Saved data entries
--------
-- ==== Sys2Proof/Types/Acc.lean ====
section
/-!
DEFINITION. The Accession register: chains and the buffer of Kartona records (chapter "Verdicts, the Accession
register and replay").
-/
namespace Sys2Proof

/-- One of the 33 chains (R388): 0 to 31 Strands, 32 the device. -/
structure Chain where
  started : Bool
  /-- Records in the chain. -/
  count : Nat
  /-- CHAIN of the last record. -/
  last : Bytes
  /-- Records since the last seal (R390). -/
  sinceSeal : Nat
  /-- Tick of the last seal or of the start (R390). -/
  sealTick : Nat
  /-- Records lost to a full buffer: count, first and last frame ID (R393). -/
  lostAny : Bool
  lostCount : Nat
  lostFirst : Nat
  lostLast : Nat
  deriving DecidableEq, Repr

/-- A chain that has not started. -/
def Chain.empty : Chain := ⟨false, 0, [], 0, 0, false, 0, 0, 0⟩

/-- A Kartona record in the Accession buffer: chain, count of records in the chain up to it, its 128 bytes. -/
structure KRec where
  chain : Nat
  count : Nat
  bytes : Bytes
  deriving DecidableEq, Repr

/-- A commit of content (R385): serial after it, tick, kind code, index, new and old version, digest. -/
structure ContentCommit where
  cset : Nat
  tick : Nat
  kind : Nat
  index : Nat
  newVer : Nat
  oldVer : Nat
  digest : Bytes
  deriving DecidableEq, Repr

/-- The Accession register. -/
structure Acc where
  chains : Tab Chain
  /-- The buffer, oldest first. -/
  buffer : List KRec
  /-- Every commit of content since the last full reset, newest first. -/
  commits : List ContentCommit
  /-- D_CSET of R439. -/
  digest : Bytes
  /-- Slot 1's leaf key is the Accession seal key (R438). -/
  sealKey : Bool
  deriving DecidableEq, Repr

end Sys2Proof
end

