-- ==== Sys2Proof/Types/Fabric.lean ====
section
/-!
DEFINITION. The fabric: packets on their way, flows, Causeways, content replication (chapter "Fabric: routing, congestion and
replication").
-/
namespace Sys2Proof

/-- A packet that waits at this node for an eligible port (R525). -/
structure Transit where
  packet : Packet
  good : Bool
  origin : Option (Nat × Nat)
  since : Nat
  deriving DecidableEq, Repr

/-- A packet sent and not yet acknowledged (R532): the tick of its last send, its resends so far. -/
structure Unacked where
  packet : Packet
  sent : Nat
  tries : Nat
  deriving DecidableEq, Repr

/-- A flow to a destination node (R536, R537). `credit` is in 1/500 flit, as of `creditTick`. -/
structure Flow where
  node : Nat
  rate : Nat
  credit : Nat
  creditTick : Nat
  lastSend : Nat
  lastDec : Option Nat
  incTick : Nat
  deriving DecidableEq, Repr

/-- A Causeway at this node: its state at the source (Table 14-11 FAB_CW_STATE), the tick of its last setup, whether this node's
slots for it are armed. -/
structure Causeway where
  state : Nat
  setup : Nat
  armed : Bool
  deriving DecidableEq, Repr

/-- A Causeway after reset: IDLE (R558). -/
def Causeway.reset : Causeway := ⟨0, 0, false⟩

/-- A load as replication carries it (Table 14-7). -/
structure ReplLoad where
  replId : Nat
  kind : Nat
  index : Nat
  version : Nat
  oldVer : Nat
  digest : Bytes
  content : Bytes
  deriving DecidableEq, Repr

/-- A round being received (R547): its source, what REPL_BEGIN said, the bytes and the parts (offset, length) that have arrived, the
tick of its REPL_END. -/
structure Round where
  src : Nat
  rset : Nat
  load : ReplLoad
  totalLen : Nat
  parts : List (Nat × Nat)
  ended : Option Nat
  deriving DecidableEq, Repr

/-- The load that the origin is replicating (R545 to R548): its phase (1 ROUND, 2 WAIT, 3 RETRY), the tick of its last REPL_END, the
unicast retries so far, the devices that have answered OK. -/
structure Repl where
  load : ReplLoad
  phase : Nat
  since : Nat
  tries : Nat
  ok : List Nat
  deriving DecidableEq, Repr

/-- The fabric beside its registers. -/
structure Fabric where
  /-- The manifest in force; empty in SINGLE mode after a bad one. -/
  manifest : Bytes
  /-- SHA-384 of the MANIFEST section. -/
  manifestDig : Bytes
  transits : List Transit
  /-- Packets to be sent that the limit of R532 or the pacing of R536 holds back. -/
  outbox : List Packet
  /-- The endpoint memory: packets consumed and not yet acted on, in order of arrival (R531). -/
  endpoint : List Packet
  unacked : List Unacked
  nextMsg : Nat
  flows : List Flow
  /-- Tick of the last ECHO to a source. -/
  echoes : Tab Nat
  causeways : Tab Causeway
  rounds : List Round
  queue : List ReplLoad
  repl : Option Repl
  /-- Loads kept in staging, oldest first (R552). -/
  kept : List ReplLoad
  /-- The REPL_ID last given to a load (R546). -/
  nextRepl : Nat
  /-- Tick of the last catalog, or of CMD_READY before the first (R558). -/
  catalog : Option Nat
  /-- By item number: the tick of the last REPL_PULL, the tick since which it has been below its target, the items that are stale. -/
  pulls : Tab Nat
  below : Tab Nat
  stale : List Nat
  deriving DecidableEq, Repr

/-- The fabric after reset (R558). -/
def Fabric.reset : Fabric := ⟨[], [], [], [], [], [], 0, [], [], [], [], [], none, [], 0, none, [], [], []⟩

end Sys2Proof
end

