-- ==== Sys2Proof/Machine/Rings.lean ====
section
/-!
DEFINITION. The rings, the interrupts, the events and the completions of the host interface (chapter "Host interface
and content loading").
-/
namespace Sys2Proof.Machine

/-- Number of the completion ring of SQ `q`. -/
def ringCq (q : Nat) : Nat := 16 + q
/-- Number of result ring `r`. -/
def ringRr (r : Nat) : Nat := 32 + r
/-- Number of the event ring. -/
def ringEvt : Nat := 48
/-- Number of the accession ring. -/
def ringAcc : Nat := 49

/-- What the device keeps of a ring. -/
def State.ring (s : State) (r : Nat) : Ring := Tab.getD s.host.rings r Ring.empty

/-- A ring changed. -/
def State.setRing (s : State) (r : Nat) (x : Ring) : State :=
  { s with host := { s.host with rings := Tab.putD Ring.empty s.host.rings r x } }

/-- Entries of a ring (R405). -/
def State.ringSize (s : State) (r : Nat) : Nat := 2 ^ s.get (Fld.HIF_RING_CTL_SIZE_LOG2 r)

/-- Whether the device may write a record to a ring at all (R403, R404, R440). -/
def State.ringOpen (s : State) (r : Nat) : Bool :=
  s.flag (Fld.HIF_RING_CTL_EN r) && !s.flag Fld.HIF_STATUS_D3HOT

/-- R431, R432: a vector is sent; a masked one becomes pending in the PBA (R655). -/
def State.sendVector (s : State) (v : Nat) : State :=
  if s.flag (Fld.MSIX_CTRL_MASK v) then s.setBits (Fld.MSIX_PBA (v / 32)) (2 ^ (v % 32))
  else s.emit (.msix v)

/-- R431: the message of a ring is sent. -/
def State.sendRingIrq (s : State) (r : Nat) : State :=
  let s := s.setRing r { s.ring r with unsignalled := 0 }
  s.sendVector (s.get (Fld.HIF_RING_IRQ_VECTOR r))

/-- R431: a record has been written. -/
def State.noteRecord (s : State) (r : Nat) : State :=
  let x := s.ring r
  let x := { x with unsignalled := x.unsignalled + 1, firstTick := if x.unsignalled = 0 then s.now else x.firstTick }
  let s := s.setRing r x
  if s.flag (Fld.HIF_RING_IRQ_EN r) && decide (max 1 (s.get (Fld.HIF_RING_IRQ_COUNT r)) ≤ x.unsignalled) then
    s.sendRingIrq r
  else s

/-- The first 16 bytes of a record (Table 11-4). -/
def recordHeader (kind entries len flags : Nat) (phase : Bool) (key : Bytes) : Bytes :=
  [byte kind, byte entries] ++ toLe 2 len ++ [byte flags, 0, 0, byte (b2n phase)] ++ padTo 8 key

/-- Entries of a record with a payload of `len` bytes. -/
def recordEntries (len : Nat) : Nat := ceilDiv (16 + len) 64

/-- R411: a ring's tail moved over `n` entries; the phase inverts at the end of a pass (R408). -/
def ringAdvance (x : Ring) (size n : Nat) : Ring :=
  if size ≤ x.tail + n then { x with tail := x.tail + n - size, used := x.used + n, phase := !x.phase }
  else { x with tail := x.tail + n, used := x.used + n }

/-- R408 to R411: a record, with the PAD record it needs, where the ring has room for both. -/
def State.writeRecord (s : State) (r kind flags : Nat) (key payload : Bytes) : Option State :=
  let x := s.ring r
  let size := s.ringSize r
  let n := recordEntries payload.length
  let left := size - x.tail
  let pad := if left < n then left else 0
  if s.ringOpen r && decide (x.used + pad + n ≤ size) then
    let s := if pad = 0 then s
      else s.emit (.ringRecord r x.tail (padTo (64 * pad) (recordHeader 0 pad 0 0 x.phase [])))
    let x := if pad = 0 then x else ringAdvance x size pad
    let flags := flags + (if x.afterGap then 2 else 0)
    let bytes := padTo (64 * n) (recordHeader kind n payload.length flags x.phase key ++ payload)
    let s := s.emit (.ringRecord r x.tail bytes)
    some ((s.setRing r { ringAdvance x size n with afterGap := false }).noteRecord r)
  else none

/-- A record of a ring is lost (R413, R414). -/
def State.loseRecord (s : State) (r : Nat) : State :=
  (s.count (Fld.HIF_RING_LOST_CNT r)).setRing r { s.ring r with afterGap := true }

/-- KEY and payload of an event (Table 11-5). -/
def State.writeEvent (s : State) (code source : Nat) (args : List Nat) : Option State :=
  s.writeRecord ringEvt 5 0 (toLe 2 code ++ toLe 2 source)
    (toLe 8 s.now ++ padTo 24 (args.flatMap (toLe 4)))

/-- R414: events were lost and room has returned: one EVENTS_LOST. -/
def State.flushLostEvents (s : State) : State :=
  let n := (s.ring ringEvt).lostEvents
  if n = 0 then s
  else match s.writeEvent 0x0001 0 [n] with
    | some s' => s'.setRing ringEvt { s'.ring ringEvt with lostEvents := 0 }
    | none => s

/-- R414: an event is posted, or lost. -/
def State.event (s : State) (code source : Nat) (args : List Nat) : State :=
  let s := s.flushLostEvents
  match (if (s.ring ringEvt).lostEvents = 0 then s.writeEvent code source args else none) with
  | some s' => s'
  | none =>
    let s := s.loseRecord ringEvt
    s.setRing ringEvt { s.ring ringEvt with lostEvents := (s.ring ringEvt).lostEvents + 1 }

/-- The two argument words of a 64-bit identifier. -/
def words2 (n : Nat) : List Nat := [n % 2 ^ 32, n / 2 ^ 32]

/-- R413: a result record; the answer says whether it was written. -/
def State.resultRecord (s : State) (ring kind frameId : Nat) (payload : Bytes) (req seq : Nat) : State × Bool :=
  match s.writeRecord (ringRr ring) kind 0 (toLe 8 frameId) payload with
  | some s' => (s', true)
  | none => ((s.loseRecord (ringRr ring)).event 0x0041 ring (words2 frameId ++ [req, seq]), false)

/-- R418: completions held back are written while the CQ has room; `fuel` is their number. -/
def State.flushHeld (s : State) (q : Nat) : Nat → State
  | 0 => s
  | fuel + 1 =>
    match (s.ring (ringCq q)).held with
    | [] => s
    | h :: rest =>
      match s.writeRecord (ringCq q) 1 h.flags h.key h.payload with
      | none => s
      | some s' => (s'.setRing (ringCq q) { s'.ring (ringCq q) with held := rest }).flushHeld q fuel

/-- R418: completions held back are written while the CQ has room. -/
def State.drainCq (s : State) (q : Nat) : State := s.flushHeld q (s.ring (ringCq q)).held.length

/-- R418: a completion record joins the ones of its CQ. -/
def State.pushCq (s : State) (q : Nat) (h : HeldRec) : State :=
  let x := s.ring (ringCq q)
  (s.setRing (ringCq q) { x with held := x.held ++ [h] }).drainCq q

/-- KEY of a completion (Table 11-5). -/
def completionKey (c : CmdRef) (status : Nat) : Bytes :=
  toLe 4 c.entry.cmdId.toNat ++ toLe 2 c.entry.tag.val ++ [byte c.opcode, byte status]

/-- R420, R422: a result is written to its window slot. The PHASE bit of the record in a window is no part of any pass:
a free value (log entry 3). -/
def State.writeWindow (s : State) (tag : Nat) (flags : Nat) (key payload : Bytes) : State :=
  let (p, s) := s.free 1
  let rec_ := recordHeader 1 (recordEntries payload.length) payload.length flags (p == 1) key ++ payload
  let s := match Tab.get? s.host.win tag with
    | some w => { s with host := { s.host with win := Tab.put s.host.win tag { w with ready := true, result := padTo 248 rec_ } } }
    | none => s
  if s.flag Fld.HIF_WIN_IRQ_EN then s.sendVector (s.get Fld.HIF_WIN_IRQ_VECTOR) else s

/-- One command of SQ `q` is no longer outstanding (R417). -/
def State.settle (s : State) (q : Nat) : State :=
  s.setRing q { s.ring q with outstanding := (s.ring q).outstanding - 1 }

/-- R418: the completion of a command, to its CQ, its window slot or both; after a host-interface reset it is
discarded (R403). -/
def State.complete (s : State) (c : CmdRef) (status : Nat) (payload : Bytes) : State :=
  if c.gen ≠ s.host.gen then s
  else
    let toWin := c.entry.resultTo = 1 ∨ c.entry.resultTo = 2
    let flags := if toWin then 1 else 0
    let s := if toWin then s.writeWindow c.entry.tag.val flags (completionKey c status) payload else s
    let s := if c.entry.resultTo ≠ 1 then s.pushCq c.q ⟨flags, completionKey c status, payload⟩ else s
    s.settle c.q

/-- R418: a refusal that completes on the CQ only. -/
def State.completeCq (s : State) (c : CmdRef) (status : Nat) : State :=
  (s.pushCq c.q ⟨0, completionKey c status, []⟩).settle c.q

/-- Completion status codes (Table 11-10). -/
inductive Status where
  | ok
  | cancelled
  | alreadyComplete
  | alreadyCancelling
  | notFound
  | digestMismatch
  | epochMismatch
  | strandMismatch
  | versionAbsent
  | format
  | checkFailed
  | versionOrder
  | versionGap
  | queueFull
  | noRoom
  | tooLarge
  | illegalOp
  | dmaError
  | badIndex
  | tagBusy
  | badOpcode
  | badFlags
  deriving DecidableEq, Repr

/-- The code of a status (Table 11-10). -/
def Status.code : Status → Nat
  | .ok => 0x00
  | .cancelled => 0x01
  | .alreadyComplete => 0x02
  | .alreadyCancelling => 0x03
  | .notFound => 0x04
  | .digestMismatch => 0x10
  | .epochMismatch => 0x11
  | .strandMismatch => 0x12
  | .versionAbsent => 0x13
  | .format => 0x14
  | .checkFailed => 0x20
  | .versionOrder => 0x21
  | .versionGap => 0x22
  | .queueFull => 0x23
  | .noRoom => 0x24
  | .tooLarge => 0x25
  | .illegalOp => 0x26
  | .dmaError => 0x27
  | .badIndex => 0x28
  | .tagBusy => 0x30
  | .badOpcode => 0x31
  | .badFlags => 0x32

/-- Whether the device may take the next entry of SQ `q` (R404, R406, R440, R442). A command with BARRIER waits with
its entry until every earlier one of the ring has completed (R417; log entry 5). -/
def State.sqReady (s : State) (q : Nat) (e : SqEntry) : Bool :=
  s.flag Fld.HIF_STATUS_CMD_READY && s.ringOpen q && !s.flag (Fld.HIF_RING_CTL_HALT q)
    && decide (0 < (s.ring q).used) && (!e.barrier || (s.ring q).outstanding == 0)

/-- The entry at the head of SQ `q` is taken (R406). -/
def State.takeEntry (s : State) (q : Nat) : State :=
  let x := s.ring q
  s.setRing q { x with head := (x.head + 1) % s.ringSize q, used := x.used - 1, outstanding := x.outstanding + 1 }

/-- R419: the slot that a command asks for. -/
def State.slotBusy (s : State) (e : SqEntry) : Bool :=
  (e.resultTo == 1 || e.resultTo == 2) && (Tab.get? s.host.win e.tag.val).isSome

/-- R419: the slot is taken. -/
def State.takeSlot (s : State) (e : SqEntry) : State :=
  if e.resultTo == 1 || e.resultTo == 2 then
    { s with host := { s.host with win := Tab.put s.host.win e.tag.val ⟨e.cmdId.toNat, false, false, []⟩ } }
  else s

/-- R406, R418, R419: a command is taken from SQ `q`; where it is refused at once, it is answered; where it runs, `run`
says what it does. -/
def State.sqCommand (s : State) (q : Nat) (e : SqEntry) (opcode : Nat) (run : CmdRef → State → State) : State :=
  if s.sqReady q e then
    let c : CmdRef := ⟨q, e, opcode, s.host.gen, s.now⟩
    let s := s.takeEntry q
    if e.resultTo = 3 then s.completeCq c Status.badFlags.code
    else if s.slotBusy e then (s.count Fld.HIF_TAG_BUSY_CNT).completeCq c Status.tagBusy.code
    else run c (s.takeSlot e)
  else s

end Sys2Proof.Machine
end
--------
EXERCISE REQUIREMENTS
Copy the lines of the data above exactly as written, beginning with the line containing "echoes : Tab Nat" and ending with the line containing "reset (R558). -/", and leave out all other lines.

YOUR SOLUTION
  echoes : Tab Nat
  causeways : Tab Causeway
  rounds : List Round
  queue : List ReplLoad
  repl : Option Repl
  /-- Loads kept in staging, oldest first (R552). -/
  kept : List ReplLoad
  /-- The REPL_ID last given to a load (R546). -/
  nextRepl : Nat
  /-- Tick of the last catalog, or of CMD_READY before the first (R558). -/
  catalog : Option Nat
  /-- By item number: the tick of the last REPL_PULL, the tick since which it has been below its target, the items that are stale. -/
  pulls : Tab Nat
  below : Tab Nat
  stale : List Nat
  deriving DecidableEq, Repr

/-- The fabric after reset (R558). -/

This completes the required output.